• _About this task_:
Give again, word for word, each line below starting at the one that contains "3 NOT_BLANK. -/" and ending at the one that contains "(runPacket (.secRenewKey p)".
-------- Exercise input --------
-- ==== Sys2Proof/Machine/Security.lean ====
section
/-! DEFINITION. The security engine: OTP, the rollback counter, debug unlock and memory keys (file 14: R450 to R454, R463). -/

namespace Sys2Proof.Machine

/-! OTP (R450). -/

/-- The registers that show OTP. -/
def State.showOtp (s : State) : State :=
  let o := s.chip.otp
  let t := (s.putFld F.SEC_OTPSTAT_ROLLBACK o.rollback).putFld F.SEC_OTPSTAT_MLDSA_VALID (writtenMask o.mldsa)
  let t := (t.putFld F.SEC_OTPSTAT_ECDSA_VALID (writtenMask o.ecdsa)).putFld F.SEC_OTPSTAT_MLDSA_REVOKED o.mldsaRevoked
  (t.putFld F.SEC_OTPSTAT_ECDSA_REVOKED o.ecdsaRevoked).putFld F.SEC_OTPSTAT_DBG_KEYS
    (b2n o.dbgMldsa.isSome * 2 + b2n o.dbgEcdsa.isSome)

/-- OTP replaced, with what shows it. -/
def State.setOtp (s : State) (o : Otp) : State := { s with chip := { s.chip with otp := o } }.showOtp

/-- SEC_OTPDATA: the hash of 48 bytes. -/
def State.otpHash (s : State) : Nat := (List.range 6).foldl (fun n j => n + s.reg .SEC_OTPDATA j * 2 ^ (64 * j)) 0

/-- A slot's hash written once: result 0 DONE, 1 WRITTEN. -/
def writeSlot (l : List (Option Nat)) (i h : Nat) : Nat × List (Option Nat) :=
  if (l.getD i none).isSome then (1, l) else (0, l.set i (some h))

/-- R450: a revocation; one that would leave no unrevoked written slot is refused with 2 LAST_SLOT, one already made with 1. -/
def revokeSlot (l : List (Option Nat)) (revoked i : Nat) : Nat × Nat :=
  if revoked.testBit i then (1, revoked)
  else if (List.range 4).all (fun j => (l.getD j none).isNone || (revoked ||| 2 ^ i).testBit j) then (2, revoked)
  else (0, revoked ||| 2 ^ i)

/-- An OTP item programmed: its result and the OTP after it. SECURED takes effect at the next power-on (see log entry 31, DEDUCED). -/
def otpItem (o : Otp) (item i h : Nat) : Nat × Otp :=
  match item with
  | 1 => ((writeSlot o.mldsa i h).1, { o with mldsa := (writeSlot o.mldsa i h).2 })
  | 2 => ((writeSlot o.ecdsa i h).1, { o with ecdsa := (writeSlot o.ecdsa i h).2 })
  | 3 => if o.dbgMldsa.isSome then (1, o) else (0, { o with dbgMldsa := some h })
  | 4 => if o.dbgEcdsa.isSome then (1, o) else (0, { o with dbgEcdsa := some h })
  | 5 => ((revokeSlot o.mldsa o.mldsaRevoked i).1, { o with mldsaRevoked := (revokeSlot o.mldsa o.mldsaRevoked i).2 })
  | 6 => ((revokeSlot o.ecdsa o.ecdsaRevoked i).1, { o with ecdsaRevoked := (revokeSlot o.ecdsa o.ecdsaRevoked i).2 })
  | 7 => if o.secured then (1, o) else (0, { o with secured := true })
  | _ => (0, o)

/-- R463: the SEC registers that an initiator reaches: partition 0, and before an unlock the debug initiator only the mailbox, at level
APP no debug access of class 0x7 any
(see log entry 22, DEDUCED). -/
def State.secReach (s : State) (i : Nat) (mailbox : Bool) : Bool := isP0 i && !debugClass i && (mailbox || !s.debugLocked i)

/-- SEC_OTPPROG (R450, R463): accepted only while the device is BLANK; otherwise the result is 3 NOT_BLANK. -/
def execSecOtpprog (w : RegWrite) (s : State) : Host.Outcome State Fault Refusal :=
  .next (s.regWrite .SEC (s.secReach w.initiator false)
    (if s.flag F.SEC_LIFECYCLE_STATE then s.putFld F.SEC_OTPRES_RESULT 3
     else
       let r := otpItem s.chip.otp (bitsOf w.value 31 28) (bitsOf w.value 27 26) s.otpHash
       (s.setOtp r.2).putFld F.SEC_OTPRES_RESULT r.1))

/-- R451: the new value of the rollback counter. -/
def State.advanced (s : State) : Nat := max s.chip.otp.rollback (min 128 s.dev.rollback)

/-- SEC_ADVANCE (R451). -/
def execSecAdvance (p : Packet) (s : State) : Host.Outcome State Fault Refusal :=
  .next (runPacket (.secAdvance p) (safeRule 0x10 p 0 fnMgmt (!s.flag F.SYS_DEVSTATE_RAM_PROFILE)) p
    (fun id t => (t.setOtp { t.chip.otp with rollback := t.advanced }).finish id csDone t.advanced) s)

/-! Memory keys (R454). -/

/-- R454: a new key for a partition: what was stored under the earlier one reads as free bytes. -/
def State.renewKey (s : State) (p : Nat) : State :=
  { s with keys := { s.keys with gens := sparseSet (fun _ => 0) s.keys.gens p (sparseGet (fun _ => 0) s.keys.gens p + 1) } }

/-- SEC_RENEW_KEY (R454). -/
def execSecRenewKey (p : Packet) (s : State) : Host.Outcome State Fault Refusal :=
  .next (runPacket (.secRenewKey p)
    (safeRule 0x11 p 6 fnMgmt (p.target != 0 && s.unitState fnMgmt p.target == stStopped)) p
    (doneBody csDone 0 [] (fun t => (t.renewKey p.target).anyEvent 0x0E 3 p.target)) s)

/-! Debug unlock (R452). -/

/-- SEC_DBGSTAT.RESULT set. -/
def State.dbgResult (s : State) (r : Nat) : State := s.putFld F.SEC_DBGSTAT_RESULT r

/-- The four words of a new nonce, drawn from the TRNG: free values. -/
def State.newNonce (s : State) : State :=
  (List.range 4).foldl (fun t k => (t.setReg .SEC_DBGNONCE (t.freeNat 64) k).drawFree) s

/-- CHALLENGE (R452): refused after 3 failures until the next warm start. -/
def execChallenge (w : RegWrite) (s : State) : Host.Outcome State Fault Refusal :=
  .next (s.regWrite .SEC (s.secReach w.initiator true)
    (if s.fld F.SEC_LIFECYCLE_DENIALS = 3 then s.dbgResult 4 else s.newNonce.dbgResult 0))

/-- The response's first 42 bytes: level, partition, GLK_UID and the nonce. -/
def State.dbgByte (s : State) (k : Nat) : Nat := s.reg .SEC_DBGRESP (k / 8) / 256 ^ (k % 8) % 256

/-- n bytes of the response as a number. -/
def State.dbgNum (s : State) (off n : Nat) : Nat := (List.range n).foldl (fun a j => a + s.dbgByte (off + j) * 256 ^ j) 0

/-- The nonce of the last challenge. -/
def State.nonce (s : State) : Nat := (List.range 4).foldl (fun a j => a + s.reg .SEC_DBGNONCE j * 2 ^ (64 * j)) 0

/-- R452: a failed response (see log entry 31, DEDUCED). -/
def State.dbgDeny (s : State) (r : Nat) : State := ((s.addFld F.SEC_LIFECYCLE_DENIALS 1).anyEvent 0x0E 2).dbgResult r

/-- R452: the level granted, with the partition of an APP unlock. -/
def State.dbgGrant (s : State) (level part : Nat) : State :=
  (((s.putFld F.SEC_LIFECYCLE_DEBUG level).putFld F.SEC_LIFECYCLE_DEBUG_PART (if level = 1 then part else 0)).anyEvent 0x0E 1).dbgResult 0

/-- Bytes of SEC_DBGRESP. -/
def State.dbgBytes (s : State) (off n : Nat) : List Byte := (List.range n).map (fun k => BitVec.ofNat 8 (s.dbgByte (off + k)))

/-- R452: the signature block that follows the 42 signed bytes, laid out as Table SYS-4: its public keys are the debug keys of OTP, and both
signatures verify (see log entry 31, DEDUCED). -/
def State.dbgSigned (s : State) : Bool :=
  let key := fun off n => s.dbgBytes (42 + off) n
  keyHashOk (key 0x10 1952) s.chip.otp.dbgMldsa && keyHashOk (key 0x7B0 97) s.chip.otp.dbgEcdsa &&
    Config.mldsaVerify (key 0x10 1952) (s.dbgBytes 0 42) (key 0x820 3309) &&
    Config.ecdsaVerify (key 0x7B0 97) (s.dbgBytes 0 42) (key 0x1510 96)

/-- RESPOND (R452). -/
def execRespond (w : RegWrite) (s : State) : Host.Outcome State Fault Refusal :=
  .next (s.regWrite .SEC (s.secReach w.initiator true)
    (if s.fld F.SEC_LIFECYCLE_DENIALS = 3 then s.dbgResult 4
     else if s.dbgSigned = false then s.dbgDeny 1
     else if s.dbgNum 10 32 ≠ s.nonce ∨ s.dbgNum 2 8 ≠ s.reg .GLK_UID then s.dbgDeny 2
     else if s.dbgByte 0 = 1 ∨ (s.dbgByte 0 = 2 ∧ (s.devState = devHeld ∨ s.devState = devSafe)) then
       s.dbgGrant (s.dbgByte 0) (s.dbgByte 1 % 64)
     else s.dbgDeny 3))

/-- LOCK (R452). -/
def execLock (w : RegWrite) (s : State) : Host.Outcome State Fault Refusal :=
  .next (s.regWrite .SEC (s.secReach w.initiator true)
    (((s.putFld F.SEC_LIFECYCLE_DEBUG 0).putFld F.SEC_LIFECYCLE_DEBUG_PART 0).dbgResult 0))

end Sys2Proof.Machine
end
--------
-------- Exercise input --------
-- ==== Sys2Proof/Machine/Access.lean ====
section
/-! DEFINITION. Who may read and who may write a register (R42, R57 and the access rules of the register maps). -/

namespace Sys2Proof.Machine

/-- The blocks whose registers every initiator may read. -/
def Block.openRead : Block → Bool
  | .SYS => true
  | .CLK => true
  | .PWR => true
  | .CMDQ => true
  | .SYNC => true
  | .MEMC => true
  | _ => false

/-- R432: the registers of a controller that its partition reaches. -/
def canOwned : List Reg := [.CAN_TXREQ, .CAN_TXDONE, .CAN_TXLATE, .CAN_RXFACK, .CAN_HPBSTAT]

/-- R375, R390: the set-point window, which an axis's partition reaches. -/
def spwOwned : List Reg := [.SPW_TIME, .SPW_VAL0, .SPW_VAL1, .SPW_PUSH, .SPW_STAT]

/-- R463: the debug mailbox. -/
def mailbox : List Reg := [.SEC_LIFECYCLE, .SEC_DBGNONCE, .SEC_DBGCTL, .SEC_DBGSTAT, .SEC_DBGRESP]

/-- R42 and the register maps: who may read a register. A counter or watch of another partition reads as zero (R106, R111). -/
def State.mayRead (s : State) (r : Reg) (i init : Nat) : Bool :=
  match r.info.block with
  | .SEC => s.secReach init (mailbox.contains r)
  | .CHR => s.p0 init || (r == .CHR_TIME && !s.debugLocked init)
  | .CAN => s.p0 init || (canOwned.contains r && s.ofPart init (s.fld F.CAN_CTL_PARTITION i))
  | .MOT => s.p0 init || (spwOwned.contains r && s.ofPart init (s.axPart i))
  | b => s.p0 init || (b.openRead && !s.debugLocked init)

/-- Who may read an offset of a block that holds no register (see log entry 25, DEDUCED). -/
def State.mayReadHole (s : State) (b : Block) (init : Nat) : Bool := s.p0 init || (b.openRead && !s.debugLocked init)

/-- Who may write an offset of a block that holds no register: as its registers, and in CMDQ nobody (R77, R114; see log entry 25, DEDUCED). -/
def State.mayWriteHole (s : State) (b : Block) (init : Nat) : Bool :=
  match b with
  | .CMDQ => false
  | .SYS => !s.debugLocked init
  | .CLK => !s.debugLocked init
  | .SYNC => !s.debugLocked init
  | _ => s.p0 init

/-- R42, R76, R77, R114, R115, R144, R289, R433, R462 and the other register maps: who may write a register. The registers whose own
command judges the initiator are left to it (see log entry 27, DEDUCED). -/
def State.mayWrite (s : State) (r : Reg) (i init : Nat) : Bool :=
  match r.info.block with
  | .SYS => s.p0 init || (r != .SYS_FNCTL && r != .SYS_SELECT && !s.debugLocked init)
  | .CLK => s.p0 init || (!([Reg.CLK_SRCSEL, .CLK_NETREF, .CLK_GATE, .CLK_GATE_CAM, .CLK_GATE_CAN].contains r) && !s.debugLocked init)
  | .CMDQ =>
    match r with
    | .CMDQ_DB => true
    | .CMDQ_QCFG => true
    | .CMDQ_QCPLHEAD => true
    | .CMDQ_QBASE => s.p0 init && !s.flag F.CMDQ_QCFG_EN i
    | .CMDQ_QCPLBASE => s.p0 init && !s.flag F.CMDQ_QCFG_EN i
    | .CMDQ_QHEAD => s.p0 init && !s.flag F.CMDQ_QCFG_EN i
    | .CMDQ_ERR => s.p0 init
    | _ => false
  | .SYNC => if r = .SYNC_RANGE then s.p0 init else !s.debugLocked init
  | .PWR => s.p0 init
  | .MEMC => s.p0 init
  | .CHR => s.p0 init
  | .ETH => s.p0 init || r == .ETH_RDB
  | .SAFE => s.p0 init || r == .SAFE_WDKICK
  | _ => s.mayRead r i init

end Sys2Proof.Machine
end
--------
• _Solved exercise_:
/-- SEC_OTPPROG (R450, R463): accepted only while the device is BLANK; otherwise the result is 3 NOT_BLANK. -/
def execSecOtpprog (w : RegWrite) (s : State) : Host.Outcome State Fault Refusal :=
  .next (s.regWrite .SEC (s.secReach w.initiator false)
    (if s.flag F.SEC_LIFECYCLE_STATE then s.putFld F.SEC_OTPRES_RESULT 3
     else
       let r := otpItem s.chip.otp (bitsOf w.value 31 28) (bitsOf w.value 27 26) s.otpHash
       (s.setOtp r.2).putFld F.SEC_OTPRES_RESULT r.1))

/-- R451: the new value of the rollback counter. -/
def State.advanced (s : State) : Nat := max s.chip.otp.rollback (min 128 s.dev.rollback)

/-- SEC_ADVANCE (R451). -/
def execSecAdvance (p : Packet) (s : State) : Host.Outcome State Fault Refusal :=
  .next (runPacket (.secAdvance p) (safeRule 0x10 p 0 fnMgmt (!s.flag F.SYS_DEVSTATE_RAM_PROFILE)) p
    (fun id t => (t.setOtp { t.chip.otp with rollback := t.advanced }).finish id csDone t.advanced) s)

/-! Memory keys (R454). -/

/-- R454: a new key for a partition: what was stored under the earlier one reads as free bytes. -/
def State.renewKey (s : State) (p : Nat) : State :=
  { s with keys := { s.keys with gens := sparseSet (fun _ => 0) s.keys.gens p (sparseGet (fun _ => 0) s.keys.gens p + 1) } }

/-- SEC_RENEW_KEY (R454). -/
def execSecRenewKey (p : Packet) (s : State) : Host.Outcome State Fault Refusal :=
  .next (runPacket (.secRenewKey p)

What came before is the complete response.